Actually, there's a thread in this category from a couple weeks ago where we had this exact discussion.  We weren't kidding and all agreed that canned pumpkin actually is the way to go--seriously.  It comes down to knowing the quality of the pumpkin you're getting plus a major time savings with no reduction in the quality of your final product.
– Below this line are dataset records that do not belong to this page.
-- ==== Sys2Proof/WellFormed.lean ====
section
/-! DEFINITION. Sys2Proof/WellFormed.lean: which commands are well formed: the ranges of the operands that their types do not bound.
The meanings are total: an ill-formed command names nothing and changes nothing. -/

namespace Sys2Proof

/-- Why a command is ill formed. -/
inductive IllFormed where
  /-- An SQ index is 14 bits (R35). -/
  | index
  /-- A register offset is a multiple of 4 (R537). -/
  | offset
  /-- A packet is three words at least and 344 at most (R412). -/
  | packet
  /-- A tower has 9 round cores and 3 GHASH units (R217). -/
  | unit
  /-- An SLT location is a bucket's way, or an overflow entry from 4,096 on (R185). -/
  | location
  /-- A transaction tag is 12 bits (R424). -/
  | tag
  /-- A broadcast is named by source node and tag, 12 bits each (R443). -/
  | gather
  /-- A frame has a byte at least (R139, R172). -/
  | frame
deriving DecidableEq, Repr

def chkIndex (i : Nat) : Option IllFormed := if i < 16384 then none else some .index
def chkOffset (off : BitVec 17) : Option IllFormed := if off.toNat % 4 = 0 then none else some .offset
def chkPacket (w : List Word) : Option IllFormed := if 3 ≤ w.length && w.length ≤ 344 then none else some .packet
def chkUnit (ghash : Bool) (u : Fin 9) : Option IllFormed := if ghash && 3 ≤ u.val then some .unit else none
def chkLoc (loc : Nat) : Option IllFormed :=
  if loc < 2048 || (4096 ≤ loc && loc < 4160) then none else some .location
def chkTag (t : Nat) : Option IllFormed := if t < 4096 then none else some .tag
def chkGather (k : Nat) : Option IllFormed := if k < 2 ^ 24 then none else some .gather
def chkFrame (b : List Byte) : Option IllFormed := if b = [] then some .frame else none

/-- The check that a command fails, if any. -/
def illFormed (c : Instr) : Option IllFormed :=
  match c with
  | .registerWrite off _ _ => chkOffset off
  | .glbPgLock => none
  | .ringEnable _ => none
  | .ringDisable _ => none
  | .resumeCq _ => none
  | .dblSqTail _ _ => none
  | .dblCqHead _ _ => none
  | .descriptorFetch _ => none
  | .completionWrite _ => none
  | .notifyTimer _ => none
  | .commitGroupStaging _ => none
  | .commitPoint _ => none
  | .nop _ i => chkIndex i
  | .barrier _ i => chkIndex i
  | .ringStop _ i => chkIndex i
  | .swEvent _ i => chkIndex i
  | .secySet _ i => chkIndex i
  | .secyDelete _ i => chkIndex i
  | .rxscSet _ i => chkIndex i
  | .rxscDelete _ i => chkIndex i
  | .ltRead _ i => chkIndex i
  | .cntSnapshot _ i => chkIndex i
  | .saInstall _ i => chkIndex i
  | .saSwitch _ i => chkIndex i
  | .saRetire _ i => chkIndex i
  | .saAdjust _ i => chkIndex i
  | .treeLoad _ i => chkIndex i
  | .treeSwitch _ i => chkIndex i
  | .treeRead _ i => chkIndex i
  | .sltSeed _ i => chkIndex i
  | .sltRebuild _ i => chkIndex i
  | .sltEntry _ i => chkIndex i
  | .slotUnwrap _ i => chkIndex i
  | .slotGenerate _ i => chkIndex i
  | .slotWrap _ i => chkIndex i
  | .slotErase _ i => chkIndex i
  | .slotAttr _ i => chkIndex i
  | .slotRead _ i => chkIndex i
  | .mkaDerive _ i => chkIndex i
  | .signDigest _ i => chkIndex i
  | .kumApply _ i => chkIndex i
  | .kumCommit _ i => chkIndex i
  | .imageNonce _ i => chkIndex i
  | .imageLoad _ i => chkIndex i
  | .lcChange _ i => chkIndex i
  | .rpmbProvision _ i => chkIndex i
  | .repairExport _ i => chkIndex i
  | .repairLoad _ i => chkIndex i
  | .attest _ i => chkIndex i
  | .measExtend _ i => chkIndex i
  | .measRead _ i => chkIndex i
  | .logDump _ i => chkIndex i
  | .jobGcm _ i => chkIndex i
  | .jobXts _ i => chkIndex i
  | .jobSecoc _ i => chkIndex i
  | .jobMkpduIcv _ i => chkIndex i
  | .jobRandom _ i => chkIndex i
  | .stcCfgSet _ i => chkIndex i
  | .stcCfgRead _ i => chkIndex i
  | .timeSample _ i => chkIndex i
  | .timeDomain _ i => chkIndex i
  | .timeSelect _ i => chkIndex i
  | .timeRead _ i => chkIndex i
  | .calLoad _ i => chkIndex i
  | .calSwitch _ i => chkIndex i
  | .calRead _ i => chkIndex i
  | .splRead _ i => chkIndex i
  | .splWrite _ i => chkIndex i
  | .splLocked _ i => chkIndex i
  | .splKeySend _ i => chkIndex i
  | .splBcast _ i => chkIndex i
  | .egFrameAdmit _ _ _ bytes _ _ => chkFrame bytes
  | .switchFire _ => none
  | .aonLeaseConfirm _ => none
  | .mirrorConfirmTimeout _ => none
  | .leaseRecordResend _ => none
  | .itemDispatch _ => none
  | .keyFetchDone _ => none
  | .towerItemDone _ => none
  | .parityMismatch _ ghash unit _ => chkUnit ghash unit
  | .rollingTestStep => none
  | .knownAnswerTestDone _ ghash unit _ => chkUnit ghash unit
  | .stagingStart _ => none
  | .stagingRaise _ => none
  | .egFrameStart _ => none
  | .launchRelease _ => none
  | .egFrameEnd _ => none
  | .calInstancePass _ => none
  | .returnQueueSend _ => none
  | .igFrameReceive _ _ bytes _ _ => chkFrame bytes
  | .sltLearnStep _ => none
  | .holdLimitExpire _ => none
  | .igFrameRelease _ => none
  | .sltAgingSweep _ => none
  | .sltScrub _ _ loc => chkLoc loc
  | .stcRequest _ _ _ _ _ _ _ => none
  | .stcDataIn _ _ _ _ => none
  | .stcTransferComplete _ _ => none
  | .precedingKeyRelease => none
  | .drbgHealthFail => none
  | .drbgRestartDone _ => none
  | .drbgStartupDone _ => none
  | .remaskDone => none
  | .lcHalfwrap => none
  | .sampleLossExpire _ => none
  | .slewDone => none
  | .cycSyncEdge _ => none
  | .cycPullApply => none
  | .cycSyncLost => none
  | .calChangeover _ => none
  | .tmuSyncClear => none
  | .splPortEnable _ => none
  | .splPortDisable _ => none
  | .splRetrainRequest _ => none
  | .receiverDetectDone _ _ _ => none
  | .trainingSetReceive _ _ => none
  | .splRateAck _ => none
  | .trainingTimeout _ => none
  | .laneLockChange _ _ => none
  | .lockLossTimeout _ => none
  | .retrainTimeout _ => none
  | .gen2FramingError _ => none
  | .splPacketSend _ => none
  | .replayTimeout _ => none
  | .ackTimer _ => none
  | .ack _ words => chkPacket words
  | .splForward _ words => chkPacket words
  | .rdReq _ words => chkPacket words
  | .wr _ words => chkPacket words
  | .lockReq _ words => chkPacket words
  | .bcast _ words => chkPacket words
  | .cpl _ words => chkPacket words
  | .errNotice _ words => chkPacket words
  | .eventPacket _ words => chkPacket words
  | .leaseRecordReceive _ words => chkPacket words
  | .partnerLeaseConfirm _ words => chkPacket words
  | .openPkt _ words => chkPacket words
  | .nonce _ words => chkPacket words
  | .blob _ words => chkPacket words
  | .done _ words => chkPacket words
  | .timeReqTimer _ => none
  | .timeReq _ words => chkPacket words
  | .timeResp _ words => chkPacket words
  | .test _ words => chkPacket words
  | .requestTimeout tag => chkTag tag
  | .lockTimeout => none
  | .gatherTimeout tag => chkGather tag
  | .splNodeLock => none
  | .splAccessLock => none
  | .splKtCtrlLock => none
  | .domRpmbAddrLock => none
  | .tmpCtrlLock => none
  | .loopWindowEnd _ _ => none
  | .shieldEvaluate _ _ => none
  | .clockGlitch _ => none
  | .temperatureSample _ => none
  | .tamperResponse => none
  | .tamperEraseDone => none
  | .eventRingWrite _ => none
  | .logWrite => none
  | .evtRingEnable _ _ => none
  | .evtRingHead _ _ => none
  | .evtPendClear _ _ => none
  | .evtForce _ _ => none
  | .logCtrlAck => none
  | .logRdIdx _ => none
  | .readClear rd => chkOffset rd.off
  | .latchingLoRead rd => chkOffset rd.off
  | .vchWake _ => none
  | .pwrReqRun => none
  | .pwrReqIdle => none
  | .pwrReqRetain => none
  | .pwrReqOff => none
  | .pwrDomainWrite _ => none
  | .domainDrainDone => none
  | .entryDrainDone => none
  | .pwrSwAck _ => none
  | .pwrSwitchStagger => none
  | .pwrAckTimeout _ => none
  | .clockOk _ => none
  | .idleExit => none
  | .pwrCtxRestore => none
  | .pwrCtxDiscard => none
  | .contextRestoreStart => none
  | .contextRestoreDone => none
  | .blockReset => none
  | .aonPowerUp => none
  | .shadowBuildDone _ => none
  | .packetDiscard _ words => chkPacket words
  | .gen1FramingResync _ => none
  | .clockFaultClear => none
  | .idleRangeAccess off => chkOffset off

/-- A command is well formed. -/
def WellFormed (c : Instr) : Prop := illFormed c = none

end Sys2Proof
end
I say have fun carving the pumpins for Halloween, toast up the seeds for a snack, and buy some canned pumpkin for the pies!


----------



## kansasgirl (Oct 19, 2004)

I just cut them in quarters and remove the strings and the seeds.  Bake them in a 350F oven until they are soft, about 45 mins.  Scoop the flesh from the seeds and strain to remove excess liquid. Process the warm flesh in a food processor or blender and strain again to make a nice dense pulp. Freeze it in 1 c portions for later use. Sugar pumpkins are wonderful with a nice creamy flesh and rich flavor - almost a bit like butternut or kabocha squash.  What kinds of recipes do you have for the pumpkns? Here is a fun favorite.

Pumpkin Tapioca
1 sugar pumpkin, 3-4 pounds 
2 tb sugar 
1 ts cinnnamon 
Filling: 
3 eggs 
2 c milk 
1 c sugar 
pinch of salt 
3 tb tapioca, quick cooking 
2 ts vanilla extract 

Preheat oven to 350F
1.Cut the top of the pumpkin as you would for a jack-o-lantern. Scoop out the seeds. 
2.Mix the 2 tb sugar and the cinnamon in a bowl, drop into the pumpkin and coat the inside thoroughly.
3.Place the pumpkin on a pie plate and bake, with the lid on, for 35-40 minutes. 
4.In a sauce pot, whip the eggs. Add the cup of sugar, the milk, the salt, and the tapioca. Blend with a whip, set aside and allow to sit for 10 minutes. 
5.Over medium high, cook the tapioca mixture, stirring constantly until it thickens. 
6.Remove the pumpkin from the oven, remove the top and pour in the tapioca. Sprinkle some cinnamon on top, place the whole thing back in the oven, uncovered, and bake another 30 minutes. Remove from the oven, allow to stand for 10 minutes.
7.Serve the tapioca filled pumpkin on a tray. To serve, scrape some of the pumpkin flesh from the inside of the pumpkin along with the tapioca.


----------



## Audeo (Oct 19, 2004)

Ditto to PA Baker's comments.  Here's the link to save you the search:

http://www.discusscooking.com/viewtopic.php?t=3968


----------



## cafeandy (Oct 19, 2004)

Audeo said:
			
		

> Ditto to PA Baker's comments.  Here's the link to save you the search:
> 
> http://www.discusscooking.com/viewtopic.php?t=3968




it's not about convience in this case...it's about the craft.


----------



## kansasgirl (Oct 19, 2004)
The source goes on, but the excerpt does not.